The ancient Comtes and Comtesses, the Marquises and Abbes who made up the small number of acquaintances that the Queen had in Paris were all aristocrats of the old school.
Their manners were impeccable, if they were unhappy they hid it behind a smiling mask. If they suffered either physically or mentally, it was buried beneath their pride.
Because she had suffered so greatly from her husband’s outbursts of temper, because she had found it impossible to assuage his violence, the Queen had instilled into Ilona her own creed.
It was that never under any circumstances must one’s emotions, whatever they might be, show themselves in front of others.
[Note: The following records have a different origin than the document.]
-- ==== Sys2Proof/Machine/LineCode.lean ====
section
/-! DEFINITION. The codes of a lane (R348 to R353): CRC-16 of markers, CRC-32 of flits with stomp masks, RS(544,514)
over GF(2^10), and the scrambler. -/

namespace Sys2Proof.Machine

/-- `n` bits reversed. -/
def bitRev (n w : Nat) : Nat := ofBits ((bitList n w).map (fun i => n - 1 - i))

/-- MCRC of a marker (R350): polynomial 0x1021, initial value 0xFFFF, bits least significant first. The check's
highest power is its bit 0, so that the whole marker is sent least significant bit first (log 31). -/
def mcrc (bs : List Byte) : Nat := bitRev 16 (crcBits 16 0x1021 0xFFFF (bs.flatMap byteBitsLsb))

/-- The CRC-32 of IEEE 802.3 (R352). -/
def crc32 (bs : List Byte) : Nat :=
  bitRev 32 (crcBits 32 0x04C11DB7 0xFFFFFFFF (bs.flatMap byteBitsLsb)) ^^^ 0xFFFFFFFF

/-- The flit CRC of a slot's first 257 bytes with a stomp code (R353). -/
def flitCrc (bs : List Byte) (stomp : Nat) : Nat :=
  if stomp = 0 then crc32 bs else crc32 bs ^^^ (0x5A5A5A50 + stomp)

/-- A slot of 261 bytes: header, flit and CRC. -/
def slotOf (hdr : Nat) (flit : List Byte) (stomp : Nat) : List Byte :=
  let b := leBytes 1 hdr ++ slice flit 0 256
  b ++ leBytes 4 (flitCrc b stomp)

/-- The stomp code with which a slot's CRC matches, or none (R353): codes only on a cell with EOP. -/
def slotCode (b : List Byte) : Option Nat :=
  let good := crc32 (slice b 0 257)
  let crc := fieldAt b 257 4
  let hdr := fieldAt b 0 1
  if crc = good then some 0
  else if hdr % 8 = 1 ∧ bitOf hdr 3 then
    ((List.range 16).drop 1).find? (fun c => decide (crc = good ^^^ (0x5A5A5A50 + c)))
  else none

/-! RS(544,514): the field polynomial x^10 + x^3 + 1 and the generator with roots 2^0 to 2^29 of IEEE 802.3 Clause 119,
which the spec names and does not print (log 32). -/

/-- Multiply by x in GF(2^10). -/
def gfX (a : Nat) : Nat := let b := a * 2; if b < 1024 then b else b ^^^ 0x409

/-- Product in GF(2^10). -/
def gfMul (fuel a b : Nat) : Nat :=
  match fuel with
  | 0 => 0
  | fuel + 1 => (if b % 2 = 1 then a else 0) ^^^ gfMul fuel (gfX a) (b / 2)

/-- 2^i in GF(2^10). -/
def gfPow (i : Nat) : Nat := (List.range i).foldl (fun a _ => gfX a) 1

/-- Coefficients of the generator polynomial, highest power first, without the leading 1. -/
def rsGen : List Nat :=
  let mulRoot (g : List Nat) (r : Nat) : List Nat :=
    (g ++ [0]).zipWith (· ^^^ ·) (0 :: g.map (gfMul 10 r))
  ((List.range 30).foldl (fun g i => mulRoot g (gfPow i)) [1]).drop 1

/-- The 30 parity symbols of 514 message symbols. -/
def rsParity (msg : List Nat) : List Nat :=
  msg.foldl (fun r m =>
    let f := m ^^^ r.headD 0
    (r.drop 1 ++ [0]).zipWith (· ^^^ ·) (rsGen.map (gfMul 10 f))) (List.replicate 30 0)

/-- Group a list into lists of `n`. -/
def chunks {α : Type} (fuel n : Nat) (l : List α) : List (List α) :=
  match fuel with
  | 0 => []
  | fuel + 1 => if l.isEmpty then [] else l.take n :: chunks fuel n (l.drop n)

/-- The number whose bits, least significant first, are `bs`. -/
def bitsNat (bs : List Bool) : Nat := bs.foldr (fun b a => bnat b + 2 * a) 0

/-- The message symbols of a frame's 8,352 bytes and 4 zero bits. -/
def frameSymbols (msg : List Byte) : List Nat :=
  (chunks 6682 10 (msg.flatMap byteBitsLsb ++ List.replicate 4 false)).map bitsNat

/-- The 13 codewords. -/
def codewords (msg : List Byte) : List (List Nat) :=
  (chunks 13 514 (frameSymbols msg)).map (fun m => m ++ rsParity m)

/-- The coded bits of lane `n` before scrambling: symbol m of each codeword goes to lane m mod 4. -/
def laneBits (cws : List (List Nat)) (n : Nat) : List Bool :=
  cws.flatMap (fun c => ((c.zipIdx).filter (fun e => decide (e.2 % 4 = n))).flatMap
    (fun e => (List.range 10).map (fun i => bitOf e.1 i)))

/-- One bit of the generator x^31 + x^28 + 1 and its next state (R349). -/
def scramBit (st : Nat) : Bool × Nat :=
  let b := bitOf st 30 != bitOf st 27
  (b, st * 2 % 2 ^ 31 + bnat b)

/-- Scramble bits from a state. -/
def scramble (st : Nat) (bs : List Bool) : List Bool :=
  match bs with
  | [] => []
  | b :: r => let x := scramBit st; (b != x.1) :: scramble x.2 r

/-- State of the generator after a marker. -/
def scramInit (padnum lane : Nat) : Nat := 0x40000000 ||| (padnum % 65536 * 4) ||| lane

/-- The 2,240 bytes that a lane sends in one pad: its marker, then its scrambled coded part. -/
def laneBytes (marker : List Byte) (cws : List (List Nat)) (padnum n : Nat) : List Byte :=
  marker ++ (chunks 2210 8 (scramble (scramInit padnum n) (laneBits cws n))).map
    (fun b => BitVec.ofNat 8 (bitsNat b))

/-- PAM4 level of a pair of bits, the earlier one bit 0 of the symbol (R346). -/
def pamLevel (b0 b1 : Bool) : Nat :=
  match b1, b0 with
  | false, false => 0
  | false, true => 1
  | true, true => 2
  | true, false => 3

/-- The symbols that a lane sends for its bytes, least significant bit first (R346): four to a byte, without precoding. -/
def pamLevels (bs : List Byte) : List Nat :=
  bs.flatMap (fun b => (List.range 4).map (fun i => pamLevel (b.getLsbD (2 * i)) (b.getLsbD (2 * i + 1))))

/-- Alignment word of a lane (Table 11-3). -/
def alignWord (n : Nat) : Nat :=
  match n with
  | 0 => 0x3A5C96E10F2DB487 | 1 => 0x5C3AE1962D0F87B4 | 2 => 0xA3C5691EF0D24B78 | _ => 0xC5A31E69D2F0784B

end Sys2Proof.Machine
end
It hurt her occasionally when she would see beneath the veneer she was trying to impart to her daughter the passionate emotions of a Dabrozkan bursting through.
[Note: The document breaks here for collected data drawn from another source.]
/-- Values of column `n` of B in ascending k, with SCALE_FAULT (R104). -/
def colVals (v : Newt) (fb ba bs k n : Nat) : List Val × Nat :=
  let code := fbFmt fb
  let p := n / 32
  let c := n % 32
  let a := ba + p * panelSize fb k
  let raw (i : Nat) : Nat := elemRaw code (pondRead v (a + i * packedSize code 32) (packedSize code 32)) c
  if fbForm fb = 0 then ((List.range k).map (fun i => elemVal code false (raw i)), 0)
  else
    let sa := bs + p * roundUp (panelSide fb k) 64
    let off := if twoLevel (fbForm fb) then 4 else 0
    let t := pondNat v sa 4
    let scales := (List.range (k / formBlock (fbForm fb))).map (fun b =>
      blockScale (fbForm fb) (pondNat v (sa + off + 32 * b + c) 1) t)
    ((List.range k).map (fun i =>
      scaleVal (scales.getD (i / formBlock (fbForm fb)) default) (elemVal code true (raw i))),
      scales.countP (fun x => x == .nanBlock true))

/-- Raw encodings of column `n` of a plain B. -/
def colRaws (v : Newt) (fb ba k n : Nat) : List Nat :=
  let code := fbFmt fb
  (List.range k).map (fun i =>
    elemRaw code (pondRead v (ba + n / 32 * panelSize fb k + i * packedSize code 32) (packedSize code 32)) (n % 32))

/-- One sum of products: the accumulated value, INF_ADDEND and PRODUCT_UNDERFLOW (R54, R58). -/
def dotAcc (chain : Bool) (start : Acc) (as bs : List Val) : Acc × Nat × Nat :=
  (as.zip bs).foldl (fun t x =>
    let p := valMul x.1 x.2
    if chain then
      let (q, inf, und) := chainProduct p
      (accAdd (accBase true) t.1 q, if inf then 128 else t.2.1, t.2.2 + bnat und)
    else (accAdd (accBase false) t.1 p, t.2.1, t.2.2)) (start, 0, 0)

/-- The register of C[m][n] (R105). -/
def ctrReg (chain : Bool) (np m n : Nat) : Nat := if chain then 4 * n else 32 * (m * np + n / 32) + n % 32

/-- The held sum of C[m][n]. -/
def ctrHeld (v : Newt) (chain : Bool) (np m n : Nat) : Acc :=
  let r := ctrReg chain np m n
  if chain then chainAcc ((List.range 4).map (fun i => tget {} v.wr (r + i))) else regAcc (tget {} v.wr r)

/-- Registers with the sum of C[m][n] stored. -/
def ctrStore (chain : Bool) (np m n : Nat) (a : Acc) (t : Table WReg) : Table WReg :=
  let r := ctrReg chain np m n
  if chain then ((accChain a).zipIdx).foldl (fun t e => tset {} t (r + e.2) e.1) t else tset {} t r (accReg a)

/-- Addends of the sum of C[m][n], held or not: K more would pass 2^30 (R54). -/
def ctrOver (v : Newt) (chain : Bool) (np m n k : Nat) : Bool :=
  (List.range m).any (fun i => (List.range n).any (fun j => decide (2 ^ 30 < tget 0 v.wrAdds (ctrReg chain np i j) + k)))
When the Dabrozkans loved t
hey loved, when they hated they hated. There were no half-measures, no ‘grey’ in-between state of indifference when they did not care!
A Dabrozkan was positive, a Dabrozkan was ardent, jealous, vengeful and wildly ecstatic in love.
It was this part of her daughter’s blood that the Queen was determined to eradicate or at least hold completely under control.
Ilona was therefore taught not to express herself too enthusiastically, not to kiss too effusively, nor to show too much affection for her toys or her playmates.
“Remember you are Royal! Remember how the French aristocrats went to the guillotine with a smile on their lips, joking with each other, even as they laid their heads under the sharp knife.”
“But I am not likely to be guillotined, Mama!” Ilona had remonstrated.
“There are other things in life that are worse,” the Queen said enigmatically, “and whatever they may be, Ilona, you will face them with courage, without complaining, and without letting anyone know what you may be suffering inside you.”
That was the way her mother had died, Ilona thought.
At times the Queen must have been in an agony of pain, and yet while she looked paler every day she had never revealed her suffering not even to the doctor!
When Ilona had found her dead she was lying on her back with her hands clasped over her breasts, a faint smile on her lips as if by her very attitude she defied death itself.
On her mother’s death, it had seemed to Ilona that the bottom had fallen out of her world, and she faced a desolation and a loneliness so frightening that she wanted to scream at the horror of it.
But because she knew what her mother expected of her, she told all the old friends who called to offer their condolences that she was ‘all right’.
‘Somehow,’ she thought, ‘I will make arrangements for the future and there is no reason to burden others with my troubles.’
Only to old Magda, her mother’s maid who had been with them ever since they had left Dabrozka, did she ask despairingly ,
“What shall we do, Magda? What shall we do? We cannot stay here for ever.”